<<<<

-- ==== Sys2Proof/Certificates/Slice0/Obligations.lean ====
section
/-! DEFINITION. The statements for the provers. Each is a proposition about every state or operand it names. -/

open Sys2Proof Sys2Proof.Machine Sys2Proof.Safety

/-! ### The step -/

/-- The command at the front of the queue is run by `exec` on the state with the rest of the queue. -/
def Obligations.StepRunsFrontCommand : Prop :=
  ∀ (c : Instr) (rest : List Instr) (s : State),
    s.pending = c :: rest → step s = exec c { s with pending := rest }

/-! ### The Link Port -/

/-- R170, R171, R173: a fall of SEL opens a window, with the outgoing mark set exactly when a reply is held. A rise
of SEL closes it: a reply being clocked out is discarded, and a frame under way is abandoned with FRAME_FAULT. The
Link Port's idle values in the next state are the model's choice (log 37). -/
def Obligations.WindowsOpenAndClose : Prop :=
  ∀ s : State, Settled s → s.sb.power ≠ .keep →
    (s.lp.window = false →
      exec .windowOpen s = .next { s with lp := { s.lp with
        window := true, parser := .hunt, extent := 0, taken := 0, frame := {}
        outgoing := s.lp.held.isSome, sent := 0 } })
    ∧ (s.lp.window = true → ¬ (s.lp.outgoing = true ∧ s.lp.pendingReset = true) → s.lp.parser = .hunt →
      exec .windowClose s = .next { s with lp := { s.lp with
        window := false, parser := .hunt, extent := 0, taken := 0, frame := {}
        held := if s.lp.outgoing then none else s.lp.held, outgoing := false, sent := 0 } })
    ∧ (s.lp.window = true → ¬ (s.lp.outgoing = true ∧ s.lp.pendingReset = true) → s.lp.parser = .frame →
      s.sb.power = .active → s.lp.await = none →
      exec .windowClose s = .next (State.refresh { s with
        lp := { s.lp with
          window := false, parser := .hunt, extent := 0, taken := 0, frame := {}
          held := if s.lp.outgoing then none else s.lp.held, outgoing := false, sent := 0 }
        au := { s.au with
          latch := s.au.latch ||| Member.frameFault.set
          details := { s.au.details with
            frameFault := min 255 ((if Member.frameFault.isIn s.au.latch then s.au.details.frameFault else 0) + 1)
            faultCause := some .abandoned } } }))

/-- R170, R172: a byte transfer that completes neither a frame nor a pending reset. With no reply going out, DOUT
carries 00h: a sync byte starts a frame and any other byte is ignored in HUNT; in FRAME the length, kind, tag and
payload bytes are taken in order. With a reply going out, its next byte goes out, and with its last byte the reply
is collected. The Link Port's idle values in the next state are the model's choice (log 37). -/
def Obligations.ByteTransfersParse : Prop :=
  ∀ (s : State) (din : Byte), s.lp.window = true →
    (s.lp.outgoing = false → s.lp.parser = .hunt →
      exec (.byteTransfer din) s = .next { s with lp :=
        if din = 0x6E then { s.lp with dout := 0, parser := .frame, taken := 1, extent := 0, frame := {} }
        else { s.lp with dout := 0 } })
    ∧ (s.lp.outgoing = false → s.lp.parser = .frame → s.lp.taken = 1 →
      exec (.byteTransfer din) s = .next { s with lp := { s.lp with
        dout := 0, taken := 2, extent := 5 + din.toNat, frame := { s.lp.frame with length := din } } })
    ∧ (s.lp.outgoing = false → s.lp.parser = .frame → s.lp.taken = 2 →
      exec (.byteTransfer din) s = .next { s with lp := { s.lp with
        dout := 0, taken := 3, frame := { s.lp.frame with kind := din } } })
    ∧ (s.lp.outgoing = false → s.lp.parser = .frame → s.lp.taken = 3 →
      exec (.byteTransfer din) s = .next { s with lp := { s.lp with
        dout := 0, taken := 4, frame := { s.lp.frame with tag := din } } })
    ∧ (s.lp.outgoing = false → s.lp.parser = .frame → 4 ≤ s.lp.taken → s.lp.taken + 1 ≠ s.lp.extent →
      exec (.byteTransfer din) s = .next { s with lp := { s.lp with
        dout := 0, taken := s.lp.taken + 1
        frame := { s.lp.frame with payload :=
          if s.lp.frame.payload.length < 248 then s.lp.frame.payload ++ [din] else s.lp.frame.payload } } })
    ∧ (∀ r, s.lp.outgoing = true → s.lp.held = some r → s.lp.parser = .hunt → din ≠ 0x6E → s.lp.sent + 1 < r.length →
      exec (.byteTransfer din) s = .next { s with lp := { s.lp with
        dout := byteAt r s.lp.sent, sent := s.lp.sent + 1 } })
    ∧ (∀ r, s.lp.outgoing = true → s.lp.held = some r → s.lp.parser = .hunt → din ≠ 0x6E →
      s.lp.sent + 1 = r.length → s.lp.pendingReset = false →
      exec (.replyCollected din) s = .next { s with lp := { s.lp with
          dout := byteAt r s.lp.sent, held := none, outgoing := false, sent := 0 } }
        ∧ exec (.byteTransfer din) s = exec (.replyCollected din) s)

>>>>
<<<<

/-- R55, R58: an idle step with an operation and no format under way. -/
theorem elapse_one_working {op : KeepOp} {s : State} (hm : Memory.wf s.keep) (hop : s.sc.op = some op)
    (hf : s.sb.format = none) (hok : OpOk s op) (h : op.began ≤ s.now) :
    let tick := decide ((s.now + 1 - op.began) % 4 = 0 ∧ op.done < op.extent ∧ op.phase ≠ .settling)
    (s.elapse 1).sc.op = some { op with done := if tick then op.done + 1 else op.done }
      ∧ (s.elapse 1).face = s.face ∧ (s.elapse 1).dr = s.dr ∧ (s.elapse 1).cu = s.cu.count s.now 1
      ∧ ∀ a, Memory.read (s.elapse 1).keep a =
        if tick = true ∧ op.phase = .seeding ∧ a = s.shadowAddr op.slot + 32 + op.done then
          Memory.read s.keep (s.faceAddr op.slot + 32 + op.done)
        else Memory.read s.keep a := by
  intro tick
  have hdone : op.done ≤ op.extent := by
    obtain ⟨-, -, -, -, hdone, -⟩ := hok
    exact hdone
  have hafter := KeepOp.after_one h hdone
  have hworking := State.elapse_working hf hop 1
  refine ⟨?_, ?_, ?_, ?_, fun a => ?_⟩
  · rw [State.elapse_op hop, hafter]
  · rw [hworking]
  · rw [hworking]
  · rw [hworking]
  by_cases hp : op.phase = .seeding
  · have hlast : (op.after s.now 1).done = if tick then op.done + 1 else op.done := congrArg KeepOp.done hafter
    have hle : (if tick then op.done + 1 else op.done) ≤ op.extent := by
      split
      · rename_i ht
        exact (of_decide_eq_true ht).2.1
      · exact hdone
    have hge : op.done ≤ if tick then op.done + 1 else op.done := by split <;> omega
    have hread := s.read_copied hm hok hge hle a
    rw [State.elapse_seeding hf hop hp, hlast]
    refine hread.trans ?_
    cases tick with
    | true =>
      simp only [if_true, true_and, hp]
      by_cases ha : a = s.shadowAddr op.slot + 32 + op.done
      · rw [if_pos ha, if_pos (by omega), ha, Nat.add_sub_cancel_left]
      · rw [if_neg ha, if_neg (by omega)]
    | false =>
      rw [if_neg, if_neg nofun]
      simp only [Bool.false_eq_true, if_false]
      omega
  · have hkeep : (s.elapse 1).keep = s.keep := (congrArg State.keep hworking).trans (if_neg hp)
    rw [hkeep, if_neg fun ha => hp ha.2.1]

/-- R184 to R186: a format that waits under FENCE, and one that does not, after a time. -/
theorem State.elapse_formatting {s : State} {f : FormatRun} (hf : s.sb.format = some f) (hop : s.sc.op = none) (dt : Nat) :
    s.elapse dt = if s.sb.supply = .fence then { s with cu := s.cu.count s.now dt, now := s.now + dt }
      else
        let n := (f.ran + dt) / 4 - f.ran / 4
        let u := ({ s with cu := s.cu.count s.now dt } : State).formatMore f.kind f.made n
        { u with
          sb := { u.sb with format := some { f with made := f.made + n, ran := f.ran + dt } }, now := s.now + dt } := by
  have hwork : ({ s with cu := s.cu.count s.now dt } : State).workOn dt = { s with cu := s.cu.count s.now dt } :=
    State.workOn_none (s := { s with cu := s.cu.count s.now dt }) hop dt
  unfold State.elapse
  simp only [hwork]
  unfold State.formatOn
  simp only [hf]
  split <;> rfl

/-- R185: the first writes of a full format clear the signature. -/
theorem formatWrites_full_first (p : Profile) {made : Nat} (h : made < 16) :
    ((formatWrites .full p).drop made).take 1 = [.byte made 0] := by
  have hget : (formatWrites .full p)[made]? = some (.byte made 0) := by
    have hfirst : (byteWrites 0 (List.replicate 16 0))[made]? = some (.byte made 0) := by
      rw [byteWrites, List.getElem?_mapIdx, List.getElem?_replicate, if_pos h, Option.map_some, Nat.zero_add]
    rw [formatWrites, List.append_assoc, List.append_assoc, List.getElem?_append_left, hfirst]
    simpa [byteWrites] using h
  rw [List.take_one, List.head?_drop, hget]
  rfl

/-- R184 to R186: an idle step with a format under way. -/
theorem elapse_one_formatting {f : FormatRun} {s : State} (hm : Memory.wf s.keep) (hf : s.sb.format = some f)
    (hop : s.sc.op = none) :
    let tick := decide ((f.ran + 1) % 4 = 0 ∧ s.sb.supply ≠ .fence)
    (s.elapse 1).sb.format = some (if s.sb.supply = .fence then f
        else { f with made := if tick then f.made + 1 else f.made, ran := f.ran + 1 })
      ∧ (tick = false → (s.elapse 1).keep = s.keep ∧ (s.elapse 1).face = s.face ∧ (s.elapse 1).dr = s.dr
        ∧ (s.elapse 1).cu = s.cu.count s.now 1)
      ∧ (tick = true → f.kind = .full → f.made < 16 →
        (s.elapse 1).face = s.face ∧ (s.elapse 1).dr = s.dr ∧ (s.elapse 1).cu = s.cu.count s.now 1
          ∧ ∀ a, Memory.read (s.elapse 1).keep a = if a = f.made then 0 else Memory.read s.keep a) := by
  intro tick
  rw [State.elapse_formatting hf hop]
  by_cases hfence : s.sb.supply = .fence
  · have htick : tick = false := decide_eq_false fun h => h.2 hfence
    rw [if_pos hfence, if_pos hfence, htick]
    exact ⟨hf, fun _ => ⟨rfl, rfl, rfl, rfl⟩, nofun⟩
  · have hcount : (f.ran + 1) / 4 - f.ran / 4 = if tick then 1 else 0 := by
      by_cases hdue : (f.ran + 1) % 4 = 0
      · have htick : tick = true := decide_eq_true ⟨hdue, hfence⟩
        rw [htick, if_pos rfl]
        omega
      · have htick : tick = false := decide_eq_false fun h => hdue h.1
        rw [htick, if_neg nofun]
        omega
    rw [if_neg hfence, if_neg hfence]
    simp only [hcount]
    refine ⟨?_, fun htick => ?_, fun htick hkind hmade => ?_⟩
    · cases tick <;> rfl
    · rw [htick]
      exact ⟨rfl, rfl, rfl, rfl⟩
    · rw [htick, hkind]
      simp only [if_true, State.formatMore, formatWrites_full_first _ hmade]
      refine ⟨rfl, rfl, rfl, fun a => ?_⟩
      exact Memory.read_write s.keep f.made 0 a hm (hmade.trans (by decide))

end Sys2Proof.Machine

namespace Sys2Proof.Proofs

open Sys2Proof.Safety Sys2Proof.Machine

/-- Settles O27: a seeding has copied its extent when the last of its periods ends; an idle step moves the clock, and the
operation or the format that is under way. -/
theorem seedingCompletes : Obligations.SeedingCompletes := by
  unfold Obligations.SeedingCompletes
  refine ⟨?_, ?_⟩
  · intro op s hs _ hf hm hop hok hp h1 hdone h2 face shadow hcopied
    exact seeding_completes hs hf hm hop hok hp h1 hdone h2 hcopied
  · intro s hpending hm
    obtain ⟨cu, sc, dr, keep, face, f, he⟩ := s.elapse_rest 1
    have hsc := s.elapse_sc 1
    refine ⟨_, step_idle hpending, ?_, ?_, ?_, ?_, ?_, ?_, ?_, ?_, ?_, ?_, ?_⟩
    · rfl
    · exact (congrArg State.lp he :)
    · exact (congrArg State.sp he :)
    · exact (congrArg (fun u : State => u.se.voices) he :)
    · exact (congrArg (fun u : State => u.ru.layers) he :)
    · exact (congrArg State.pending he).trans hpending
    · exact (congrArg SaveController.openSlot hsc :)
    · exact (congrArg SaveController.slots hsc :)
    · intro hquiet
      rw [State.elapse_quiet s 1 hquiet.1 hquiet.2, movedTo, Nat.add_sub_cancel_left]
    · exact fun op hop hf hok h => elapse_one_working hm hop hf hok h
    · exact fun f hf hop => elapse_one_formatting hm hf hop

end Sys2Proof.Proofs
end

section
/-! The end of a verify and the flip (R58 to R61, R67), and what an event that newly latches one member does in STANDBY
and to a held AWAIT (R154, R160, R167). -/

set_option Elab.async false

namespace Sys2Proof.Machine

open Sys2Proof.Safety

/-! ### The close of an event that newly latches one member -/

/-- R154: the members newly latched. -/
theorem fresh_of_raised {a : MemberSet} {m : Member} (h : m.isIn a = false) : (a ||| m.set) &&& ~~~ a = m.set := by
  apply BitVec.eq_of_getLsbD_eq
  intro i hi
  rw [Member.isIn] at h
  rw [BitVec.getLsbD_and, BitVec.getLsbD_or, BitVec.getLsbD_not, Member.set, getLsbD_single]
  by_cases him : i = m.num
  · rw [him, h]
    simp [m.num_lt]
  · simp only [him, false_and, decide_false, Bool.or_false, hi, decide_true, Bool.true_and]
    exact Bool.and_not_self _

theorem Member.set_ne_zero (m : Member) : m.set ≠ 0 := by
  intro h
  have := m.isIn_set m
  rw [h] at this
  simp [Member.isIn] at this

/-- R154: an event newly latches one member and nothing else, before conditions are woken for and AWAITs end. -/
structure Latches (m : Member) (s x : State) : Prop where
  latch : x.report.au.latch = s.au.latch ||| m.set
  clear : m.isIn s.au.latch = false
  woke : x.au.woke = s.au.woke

>>>>

### Assignment:
Print, without alteration, only the lines above between the one holding "-- ==== Sys2Proof/Certificates/Slice0/Obligations.lean" and the one holding "true) → s.lp.parser = .hunt →", inclusive.

### Answer to the exercise:
-- ==== Sys2Proof/Certificates/Slice0/Obligations.lean ====
section
/-! DEFINITION. The statements for the provers. Each is a proposition about every state or operand it names. -/

open Sys2Proof Sys2Proof.Machine Sys2Proof.Safety

/-! ### The step -/

/-- The command at the front of the queue is run by `exec` on the state with the rest of the queue. -/
def Obligations.StepRunsFrontCommand : Prop :=
  ∀ (c : Instr) (rest : List Instr) (s : State),
    s.pending = c :: rest → step s = exec c { s with pending := rest }

/-! ### The Link Port -/

/-- R170, R171, R173: a fall of SEL opens a window, with the outgoing mark set exactly when a reply is held. A rise
of SEL closes it: a reply being clocked out is discarded, and a frame under way is abandoned with FRAME_FAULT. The
Link Port's idle values in the next state are the model's choice (log 37). -/
def Obligations.WindowsOpenAndClose : Prop :=
  ∀ s : State, Settled s → s.sb.power ≠ .keep →
    (s.lp.window = false →
      exec .windowOpen s = .next { s with lp := { s.lp with
        window := true, parser := .hunt, extent := 0, taken := 0, frame := {}
        outgoing := s.lp.held.isSome, sent := 0 } })
    ∧ (s.lp.window = true → ¬ (s.lp.outgoing = true ∧ s.lp.pendingReset = true) → s.lp.parser = .hunt →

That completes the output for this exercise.